WHAT YOU SHOULD DO
Go through the listing below and output exactly the line with "The checks at", the line with "def Dev.groupsOff (d", and each line between; omit the rest.

RECORDED INFORMATION
-- ==== Sys2Proof/Machine/Cues.lean ====
section
/-! DEFINITION. Cues and run-ahead (R268–R282, spec/10_axis.md): arming, prediction and preparation, commits, snapshots, cue records. What an
axis does to its cues stands in `Axis`. -/
namespace Sys2Proof.Machine

/-! ## Arming (R270) -/

/-- Whether an axis is enabled: AX0 always. -/
def Dev.axisOn (d : Dev) (a : Nat) : Bool := a == 0 || d.is F.AXS_AX_CFG_EN a
/-- Whether the arguments of an action are in range (R269). -/
def Dev.cueArgs (d : Dev) (e : Nat) : Bool :=
  let a0 := d.cueWord e 6
  let a1 := d.cueWord e 7
  match d.cueAction e with
  | 5 => decide (1 ≤ bits a0 4 3 ∧ bits a0 4 3 ≤ 5)
  | 6 => decide (bits a0 8 8 < 64) && listOk (d.sheetList (bits a0 0 1) (bits a0 8 8))
  | 7 => decide (bits a0 8 8 < 64) && listOk (d.sheetList (bits a0 0 1) (bits a0 8 8))
  | 11 => decide (1 ≤ a1 ∧ a1 ≤ 65535)
  | _ => true
/-- The checks at arming; 0 passes, else the code of `CUE_ERR`. -/
def Dev.armCode (d : Dev) (e : Nat) : Nat :=
  let dir := bits (d.cueWord e 2) 18 2
  if !(d.axisOn (d.cueAxis e)) then 1
  else if 12 < d.cueAction e then 2
  else if (d.cueAxis e ≠ 0 ∧ dir = 3) || !(d.cueArgs e) then 3
  else if 10000000 < bits (d.cueWord e 3) 0 24 then 4
  else if d.cueAxis e ≠ 0 ∧ dir = 2 ∧ d.cueWord e 4 / 65536 ≠ 0 then 5
  else 0
/-- A write to an armed entry is discarded (R270). -/
def Dev.cueDrop (d : Dev) : Dev := (d.inc F.CUE_WDROP_COUNT).raise 5 8
/-- A word of an entry without its reserved bits (R5, R268): CTRL[15:8] of word 2, LEAD[31:29] of word 3. -/
def cueVisible (k : Nat) (w : Word) : Word := if k = 2 then w &&& 0x00FFFFFF else if k = 3 then w &&& 0x1FFFFFFF else w
/-- Word 0x08 is written with ARMED = 1 (R270, R271). -/
def Dev.cueArm (d : Dev) (e : Nat) (w : Word) : Dev :=
  if (d.cues.armed.get? e).isSome then d.cueDrop
  else
    let d := d.setReg (F.CUE_ENTRY_WORD.at_ e 2) (cueVisible 2 (w.setField 20 1 1))
    let code := d.armCode e
    if code ≠ 0 then d.failCue e code
    else
      let d := { d with cues := { d.cues with armed := d.cues.armed.put e ⟨false, false, none, false, 0, 0, 0, false, false, false⟩ } }
      let d := (d.setCueState e 1).cueSides e
      if d.cueAxis e = 0 ∧ d.cueCompare e ≤ d.axisLive 0 then d.missCue e else d
/-- Word 0x08 of an armed entry is written with ARMED = 0 (R270, R272): a crossing that was noted wins. -/
def Dev.cueDisarm (d : Dev) (e : Nat) : Dev :=
  if (d.cues.armed.get? e).isNone then d
  else if (d.cue e).cross.isSome then d.setCue e (fun c => { c with disarm := true })
  else (d.abandon e 3).endCue e 0

/-! ## Groups (R272, R273) -/

/-- Whether group g is enabled. -/
def Dev.groupOn (d : Dev) (g : Nat) : Bool := (d.rd F.CUE_GRP_EN_EN (g / 32)).testBit (g % 32)
/-- Abandon the PREPARED cues of disabled groups. -/
def Dev.groupsOff (d : Dev) : Dev :=
  d.cues.armed.cells.foldl (fun d p => if d.groupOn (d.cueGroup p.1) || (d.cue p.1).cross.isSome then d else d.abandon p.1 2) d
/-- A write of word k of `CUE_GRP_EN`. -/
def Dev.groupWrite (d : Dev) (k : Nat) (v : Word) : Dev := (d.wr F.CUE_GRP_EN_EN v.toNat k).groupsOff
/-- Action GROUP. -/
def Dev.groupSet (d : Dev) (g : Nat) (on : Bool) : Dev :=
  let m := d.rd F.CUE_GRP_EN_EN (g / 32)
  d.groupWrite (g / 32) (BitVec.ofNat 32 (if on then m ||| 2 ^ (g % 32) else m - (m &&& 2 ^ (g % 32))))

/-! ## Prediction and preparation (R269, R273) -/

/-- The local time at which the axis, running on, reaches COMPARE, where it is exact: AX0 by its clock, AX3 by its loop, an encoder axis
within the sub-count after its last edge (R263, R266). -/
def Dev.crossTime (d : Dev) (e : Nat) : Option (Nat × Bool) :=
  let a := d.cueAxis e
  let cmp := d.cueCompare e
  let live := d.axisLive a
  let x := d.axis a
  if a = 0 then (if live < cmp then some (cmp.toNat * nsUnit, false) else none)
  else if a = 3 then
    (if d.cueDir e ≠ 1 ∧ live < cmp ∧ x.seen ∧ x.mHz ≠ 0 ∧ (x.val : Int) ≤ cmp then
      some (x.ref + ceilDiv ((cmp - x.val).toNat * (10 ^ 12 * 2 ^ 64)) (x.mHz * 2 ^ 32), false) else none)
  else match x.edges with
    | (t0, up) :: (t1, _) :: _ =>
      let k : Int := if up then cmp - x.pos else x.pos - cmp
      let ahead := if up then decide (live < cmp) && d.cueDir e != 1 else decide (cmp < live) && d.cueDir e != 0
      if 2 ≤ x.inDir ∧ ahead ∧ 0 < k ∧ k ≤ 65535 then some (t0 + ceilDiv (k.toNat * (t0 - t1)) 65536, !up) else none
    | _ => none
/-- The predicted local time of a crossing (R273): none while the axis is still or moves away. -/
def Dev.predict (d : Dev) (e : Nat) : Option Nat :=
  let a := d.cueAxis e
  if a = 0 then (d.crossTime e).map (·.1)
  else if a = 3 then (if d.axisState 3 = 3 ∨ d.axisState 3 = 4 then (d.crossTime e).map (·.1) else none)
  else
    let (net, dt) := (d.axis a).velocity (2 ^ min 8 (d.rd F.AXS_AX_CFG_PRED_LOG2 a))
    let dist := d.cueCompare e - d.axisLive a
    if (0 < dist ∧ 0 < net ∧ d.cueDir e ≠ 1) ∨ (dist < 0 ∧ net < 0 ∧ d.cueDir e ≠ 0) then
      some (d.localTime + dist.natAbs * dt / (net.natAbs * 65536))
    else none
/-- KNOB's check (R269): the section ACTIVE, the knob cue-shadowable, the value in range. -/
def Dev.knobCue (d : Dev) (i off v : Nat) : Bool := d.secState i == 2 && (match d.knobRow i off with
  | some k => k.shadowable && !k.readOnly && k.accepts v
  | none => false)
/-- The checks of R269 at preparation. -/
def Dev.prepOk (d : Dev) (e : Nat) : Bool :=
  let a0 := d.cueWord e 6
  let a1 := d.cueWord e 7
  match d.cueAction e with
  | 1 => d.knobCue (bits a0 24 7) (bits a0 0 17) a1
  | 2 => d.activeKind (bits a1 24 7) 1
  | 5 => bits a0 4 3 != 1 || d.loCheck (bits a0 0 2) 257 (bits a0 8 8) (d.loFreq (bits a0 0 2)) == 0
  | 9 => !(d.links.launch.getD (8 * bits a0 0 2 + bits a0 2 3) []).isEmpty
  | _ => true
/-- A check of R269 that fails before the crossing ends a PREPARED cue FAILED (R272). -/
def Dev.cueRecheck (d : Dev) (e : Nat) : Dev := if d.cueState e = 2 ∧ (d.cue e).cross.isNone ∧ !(d.prepOk e) then d.failCue e 6 else d
/-- Prepare a WAITING cue that is due, where a shadow slot is free (R272, R273, R277, R280). -/
def Dev.cueTry (d : Dev) (e : Nat) : Dev :=
  if d.cueState e ≠ 1 ∨ (d.cue e).cross.isSome ∨ !(d.groupOn (d.cueGroup e)) then d
  else match d.predict e with
    | none => d
    | some p =>
      if d.localTime + max 8 (bits (d.cueWord e 3) 0 24) * nsUnit < p ∨ 64 ≤ d.rd F.CUE_STATUS_PREPARED then d
      else if !(d.prepOk e) then d.failCue e 6
      else
        let (d, tag) := if d.cueAction e = 6 then d.sheetStage (bits (d.cueWord e 6) 0 1) (bits (d.cueWord e 6) 8 8) else (d, 0)
        let live := d.axisLive (d.cueAxis e)
        let d := d.setCue e (fun c => { c with expiry := p + 2 ^ bits (d.cueWord e 3) 24 5 * nsUnit, far := live, tag := tag, bank := false, lost := false })
        (d.setCueState e 2).giveBanks
/-- The prediction of every 64 composing clocks (R273). -/
def Dev.cuePredict (d : Dev) : Dev :=
  let d := d.advanceTo ((d.clk / 64 + 1) * 64)
  if !(d.is F.CUE_CTRL_EN) || d.halted then d
  else d.cues.armed.cells.foldl (fun d p => (d.cueRecheck p.1).cueTry p.1) d
/-- A PREPARED cue's tolerance runs out without a crossing (R273). -/
def Dev.cueExpire (d : Dev) (e : Nat) : Dev :=
  if d.cueState e ≠ 2 ∨ (d.cue e).cross.isSome then d else (d.advanceLocal (d.cue e).expiry).abandon e 1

RESULT BELOW
/-- The checks at arming; 0 passes, else the code of `CUE_ERR`. -/
def Dev.armCode (d : Dev) (e : Nat) : Nat :=
  let dir := bits (d.cueWord e 2) 18 2
  if !(d.axisOn (d.cueAxis e)) then 1
  else if 12 < d.cueAction e then 2
  else if (d.cueAxis e ≠ 0 ∧ dir = 3) || !(d.cueArgs e) then 3
  else if 10000000 < bits (d.cueWord e 3) 0 24 then 4
  else if d.cueAxis e ≠ 0 ∧ dir = 2 ∧ d.cueWord e 4 / 65536 ≠ 0 then 5
  else 0
/-- A write to an armed entry is discarded (R270). -/
def Dev.cueDrop (d : Dev) : Dev := (d.inc F.CUE_WDROP_COUNT).raise 5 8
/-- A word of an entry without its reserved bits (R5, R268): CTRL[15:8] of word 2, LEAD[31:29] of word 3. -/
def cueVisible (k : Nat) (w : Word) : Word := if k = 2 then w &&& 0x00FFFFFF else if k = 3 then w &&& 0x1FFFFFFF else w
/-- Word 0x08 is written with ARMED = 1 (R270, R271). -/
def Dev.cueArm (d : Dev) (e : Nat) (w : Word) : Dev :=
  if (d.cues.armed.get? e).isSome then d.cueDrop
  else
    let d := d.setReg (F.CUE_ENTRY_WORD.at_ e 2) (cueVisible 2 (w.setField 20 1 1))
    let code := d.armCode e
    if code ≠ 0 then d.failCue e code
    else
      let d := { d with cues := { d.cues with armed := d.cues.armed.put e ⟨false, false, none, false, 0, 0, 0, false, false, false⟩ } }
      let d := (d.setCueState e 1).cueSides e
      if d.cueAxis e = 0 ∧ d.cueCompare e ≤ d.axisLive 0 then d.missCue e else d
/-- Word 0x08 of an armed entry is written with ARMED = 0 (R270, R272): a crossing that was noted wins. -/
def Dev.cueDisarm (d : Dev) (e : Nat) : Dev :=
  if (d.cues.armed.get? e).isNone then d
  else if (d.cue e).cross.isSome then d.setCue e (fun c => { c with disarm := true })
  else (d.abandon e 3).endCue e 0

/-! ## Groups (R272, R273) -/

/-- Whether group g is enabled. -/
def Dev.groupOn (d : Dev) (g : Nat) : Bool := (d.rd F.CUE_GRP_EN_EN (g / 32)).testBit (g % 32)
/-- Abandon the PREPARED cues of disabled groups. -/
def Dev.groupsOff (d : Dev) : Dev :=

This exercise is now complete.